■ WHAT TO DO ■
When you reach the line with "them does. -/" in the listing below, transcribe it and each line after it up to and including the line with "word's core. -/", exactly and with nothing else.

■ PROVIDED RECORDS ■
============
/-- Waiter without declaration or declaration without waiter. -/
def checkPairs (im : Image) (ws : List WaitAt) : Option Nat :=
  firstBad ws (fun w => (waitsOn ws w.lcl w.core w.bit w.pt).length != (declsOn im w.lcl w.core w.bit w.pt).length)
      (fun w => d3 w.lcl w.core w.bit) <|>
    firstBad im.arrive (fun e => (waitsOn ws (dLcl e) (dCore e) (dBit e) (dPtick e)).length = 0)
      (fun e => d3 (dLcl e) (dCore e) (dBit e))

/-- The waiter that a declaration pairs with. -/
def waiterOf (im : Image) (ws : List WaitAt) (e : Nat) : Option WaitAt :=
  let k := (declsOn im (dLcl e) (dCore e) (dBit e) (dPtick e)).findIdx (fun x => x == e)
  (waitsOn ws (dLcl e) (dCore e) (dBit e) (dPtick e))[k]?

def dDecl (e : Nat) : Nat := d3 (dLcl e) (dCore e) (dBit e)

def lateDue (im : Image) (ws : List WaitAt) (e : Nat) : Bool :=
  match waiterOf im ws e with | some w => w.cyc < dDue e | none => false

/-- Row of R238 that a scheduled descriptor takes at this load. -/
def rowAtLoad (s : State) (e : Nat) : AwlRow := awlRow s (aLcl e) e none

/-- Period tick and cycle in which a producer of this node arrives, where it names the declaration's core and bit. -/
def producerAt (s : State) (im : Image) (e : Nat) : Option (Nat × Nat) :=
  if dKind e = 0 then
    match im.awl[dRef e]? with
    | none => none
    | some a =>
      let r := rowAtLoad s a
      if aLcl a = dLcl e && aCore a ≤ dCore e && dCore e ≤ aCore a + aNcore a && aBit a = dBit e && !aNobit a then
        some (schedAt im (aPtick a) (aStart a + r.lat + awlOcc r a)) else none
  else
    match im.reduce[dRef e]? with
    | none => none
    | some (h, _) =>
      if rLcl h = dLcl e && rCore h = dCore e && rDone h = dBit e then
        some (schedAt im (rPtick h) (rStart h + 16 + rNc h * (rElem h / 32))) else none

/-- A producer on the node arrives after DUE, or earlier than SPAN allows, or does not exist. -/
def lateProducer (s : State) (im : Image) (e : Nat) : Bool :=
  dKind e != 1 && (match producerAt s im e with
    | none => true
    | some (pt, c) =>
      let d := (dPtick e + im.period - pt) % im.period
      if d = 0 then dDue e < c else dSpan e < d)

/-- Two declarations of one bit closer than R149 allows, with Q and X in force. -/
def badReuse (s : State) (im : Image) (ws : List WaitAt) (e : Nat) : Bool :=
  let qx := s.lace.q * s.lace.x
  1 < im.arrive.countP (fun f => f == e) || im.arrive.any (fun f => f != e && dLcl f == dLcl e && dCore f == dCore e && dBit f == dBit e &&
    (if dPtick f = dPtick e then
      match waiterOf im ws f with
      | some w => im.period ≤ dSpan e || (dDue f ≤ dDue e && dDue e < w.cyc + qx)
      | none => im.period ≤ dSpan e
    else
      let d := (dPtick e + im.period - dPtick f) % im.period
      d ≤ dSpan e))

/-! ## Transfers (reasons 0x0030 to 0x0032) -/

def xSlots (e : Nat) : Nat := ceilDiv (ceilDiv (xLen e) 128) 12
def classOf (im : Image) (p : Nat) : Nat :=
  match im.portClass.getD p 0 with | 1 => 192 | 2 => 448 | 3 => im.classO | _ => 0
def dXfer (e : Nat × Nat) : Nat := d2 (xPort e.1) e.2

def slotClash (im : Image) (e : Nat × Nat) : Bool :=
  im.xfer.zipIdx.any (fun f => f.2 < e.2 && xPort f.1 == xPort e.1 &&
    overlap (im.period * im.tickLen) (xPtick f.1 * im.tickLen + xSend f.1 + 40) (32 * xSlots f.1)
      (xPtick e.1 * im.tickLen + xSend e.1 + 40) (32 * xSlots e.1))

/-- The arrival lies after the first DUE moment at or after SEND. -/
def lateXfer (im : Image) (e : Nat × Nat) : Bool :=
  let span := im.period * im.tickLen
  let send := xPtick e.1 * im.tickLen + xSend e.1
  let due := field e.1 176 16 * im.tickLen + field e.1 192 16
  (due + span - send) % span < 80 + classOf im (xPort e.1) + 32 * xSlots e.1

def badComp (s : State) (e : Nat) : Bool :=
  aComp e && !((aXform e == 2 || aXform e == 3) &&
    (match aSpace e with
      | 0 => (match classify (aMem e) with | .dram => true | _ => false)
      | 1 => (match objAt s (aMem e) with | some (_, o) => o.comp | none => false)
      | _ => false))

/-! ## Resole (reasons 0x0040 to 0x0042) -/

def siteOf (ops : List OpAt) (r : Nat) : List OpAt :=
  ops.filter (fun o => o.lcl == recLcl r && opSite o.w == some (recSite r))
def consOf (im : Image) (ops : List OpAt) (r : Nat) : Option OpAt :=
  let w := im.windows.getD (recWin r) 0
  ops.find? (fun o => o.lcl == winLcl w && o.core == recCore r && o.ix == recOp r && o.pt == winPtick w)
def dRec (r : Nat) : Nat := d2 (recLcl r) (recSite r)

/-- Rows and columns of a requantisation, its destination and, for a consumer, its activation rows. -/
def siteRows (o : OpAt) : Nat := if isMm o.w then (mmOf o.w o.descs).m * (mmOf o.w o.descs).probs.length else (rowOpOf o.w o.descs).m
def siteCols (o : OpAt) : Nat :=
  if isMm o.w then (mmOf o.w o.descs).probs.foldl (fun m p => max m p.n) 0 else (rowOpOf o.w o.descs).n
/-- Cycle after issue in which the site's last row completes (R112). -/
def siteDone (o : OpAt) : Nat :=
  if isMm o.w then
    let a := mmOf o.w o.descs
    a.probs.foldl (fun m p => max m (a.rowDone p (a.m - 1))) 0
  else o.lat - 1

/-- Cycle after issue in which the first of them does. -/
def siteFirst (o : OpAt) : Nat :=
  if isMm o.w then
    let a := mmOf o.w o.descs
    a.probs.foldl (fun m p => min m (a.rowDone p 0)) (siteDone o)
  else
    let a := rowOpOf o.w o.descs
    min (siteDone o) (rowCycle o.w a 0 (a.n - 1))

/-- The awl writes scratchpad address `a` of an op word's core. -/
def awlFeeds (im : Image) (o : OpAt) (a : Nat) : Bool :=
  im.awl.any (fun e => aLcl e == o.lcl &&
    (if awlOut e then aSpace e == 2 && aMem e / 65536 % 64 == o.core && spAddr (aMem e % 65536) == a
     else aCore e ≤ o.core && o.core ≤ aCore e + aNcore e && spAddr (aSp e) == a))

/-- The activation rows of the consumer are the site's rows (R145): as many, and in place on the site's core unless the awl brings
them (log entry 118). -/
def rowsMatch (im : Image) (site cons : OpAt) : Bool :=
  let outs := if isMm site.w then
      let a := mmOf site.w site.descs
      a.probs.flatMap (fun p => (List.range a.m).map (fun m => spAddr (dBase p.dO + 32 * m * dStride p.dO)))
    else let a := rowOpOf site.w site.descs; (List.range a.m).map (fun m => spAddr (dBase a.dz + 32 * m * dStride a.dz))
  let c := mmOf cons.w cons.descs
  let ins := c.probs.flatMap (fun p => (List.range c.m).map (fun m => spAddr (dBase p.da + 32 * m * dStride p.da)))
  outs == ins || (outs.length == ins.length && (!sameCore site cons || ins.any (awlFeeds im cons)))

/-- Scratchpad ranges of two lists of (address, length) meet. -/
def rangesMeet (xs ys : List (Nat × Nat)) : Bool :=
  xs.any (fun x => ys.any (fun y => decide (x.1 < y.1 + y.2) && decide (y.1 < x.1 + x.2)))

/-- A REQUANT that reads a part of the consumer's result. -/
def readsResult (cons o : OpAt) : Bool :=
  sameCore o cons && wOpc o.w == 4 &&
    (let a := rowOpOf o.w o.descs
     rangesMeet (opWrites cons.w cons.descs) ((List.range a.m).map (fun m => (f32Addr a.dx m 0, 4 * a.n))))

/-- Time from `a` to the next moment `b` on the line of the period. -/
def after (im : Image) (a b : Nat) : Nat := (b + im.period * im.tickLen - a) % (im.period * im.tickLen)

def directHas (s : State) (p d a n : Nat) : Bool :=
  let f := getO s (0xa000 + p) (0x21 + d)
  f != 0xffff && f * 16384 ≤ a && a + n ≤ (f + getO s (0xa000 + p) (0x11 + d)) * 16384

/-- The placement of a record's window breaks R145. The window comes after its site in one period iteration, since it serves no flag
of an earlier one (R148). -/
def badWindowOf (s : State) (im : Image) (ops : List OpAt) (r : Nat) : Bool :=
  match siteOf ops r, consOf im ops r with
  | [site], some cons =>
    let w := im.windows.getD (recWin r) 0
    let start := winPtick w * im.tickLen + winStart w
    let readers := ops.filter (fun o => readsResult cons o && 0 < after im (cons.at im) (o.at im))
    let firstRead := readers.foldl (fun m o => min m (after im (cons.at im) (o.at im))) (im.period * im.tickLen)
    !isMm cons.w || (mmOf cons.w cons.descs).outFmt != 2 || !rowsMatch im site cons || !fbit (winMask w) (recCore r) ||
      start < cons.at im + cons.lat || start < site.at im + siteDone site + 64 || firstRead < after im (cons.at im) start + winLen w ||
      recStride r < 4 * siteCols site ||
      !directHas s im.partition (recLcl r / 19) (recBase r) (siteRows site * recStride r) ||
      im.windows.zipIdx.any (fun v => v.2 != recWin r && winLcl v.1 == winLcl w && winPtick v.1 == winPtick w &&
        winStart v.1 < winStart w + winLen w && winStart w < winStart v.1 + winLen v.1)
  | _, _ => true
============
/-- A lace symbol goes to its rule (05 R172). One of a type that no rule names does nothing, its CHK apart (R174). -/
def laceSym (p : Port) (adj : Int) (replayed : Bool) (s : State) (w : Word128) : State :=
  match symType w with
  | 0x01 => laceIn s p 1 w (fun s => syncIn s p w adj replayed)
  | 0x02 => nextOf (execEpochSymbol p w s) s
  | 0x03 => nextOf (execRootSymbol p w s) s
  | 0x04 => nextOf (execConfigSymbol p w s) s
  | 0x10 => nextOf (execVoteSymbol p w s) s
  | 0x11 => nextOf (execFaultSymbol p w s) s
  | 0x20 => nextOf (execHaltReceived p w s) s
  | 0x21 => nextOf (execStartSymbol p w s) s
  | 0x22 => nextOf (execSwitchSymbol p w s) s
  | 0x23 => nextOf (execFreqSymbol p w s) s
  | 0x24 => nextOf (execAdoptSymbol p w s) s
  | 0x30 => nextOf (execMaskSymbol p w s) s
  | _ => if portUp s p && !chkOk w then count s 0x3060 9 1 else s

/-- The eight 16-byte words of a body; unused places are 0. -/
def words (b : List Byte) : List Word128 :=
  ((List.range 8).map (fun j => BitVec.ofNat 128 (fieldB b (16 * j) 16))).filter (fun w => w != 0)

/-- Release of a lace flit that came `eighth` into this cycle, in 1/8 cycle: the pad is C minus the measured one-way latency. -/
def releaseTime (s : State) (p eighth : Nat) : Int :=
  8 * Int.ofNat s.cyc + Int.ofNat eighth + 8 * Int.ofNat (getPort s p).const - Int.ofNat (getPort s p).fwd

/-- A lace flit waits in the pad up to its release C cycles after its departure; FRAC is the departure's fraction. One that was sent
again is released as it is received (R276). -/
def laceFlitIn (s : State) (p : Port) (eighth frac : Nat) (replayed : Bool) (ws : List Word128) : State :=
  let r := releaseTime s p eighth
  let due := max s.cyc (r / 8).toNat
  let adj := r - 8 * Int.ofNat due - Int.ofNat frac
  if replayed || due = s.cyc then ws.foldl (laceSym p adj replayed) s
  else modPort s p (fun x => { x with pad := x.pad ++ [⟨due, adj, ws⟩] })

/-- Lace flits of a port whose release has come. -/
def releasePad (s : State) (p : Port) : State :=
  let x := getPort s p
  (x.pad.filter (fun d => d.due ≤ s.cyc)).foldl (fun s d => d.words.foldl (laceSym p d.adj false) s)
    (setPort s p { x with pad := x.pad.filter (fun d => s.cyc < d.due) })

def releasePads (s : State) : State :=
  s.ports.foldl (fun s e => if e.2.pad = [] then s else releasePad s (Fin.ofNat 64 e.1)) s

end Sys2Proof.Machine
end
============
■ SOLUTION FOR THIS TASK ■
/-- Cycle after issue in which the first of them does. -/
def siteFirst (o : OpAt) : Nat :=
  if isMm o.w then
    let a := mmOf o.w o.descs
    a.probs.foldl (fun m p => min m (a.rowDone p 0)) (siteDone o)
  else
    let a := rowOpOf o.w o.descs
    min (siteDone o) (rowCycle o.w a 0 (a.n - 1))

/-- The awl writes scratchpad address `a` of an op word's core. -/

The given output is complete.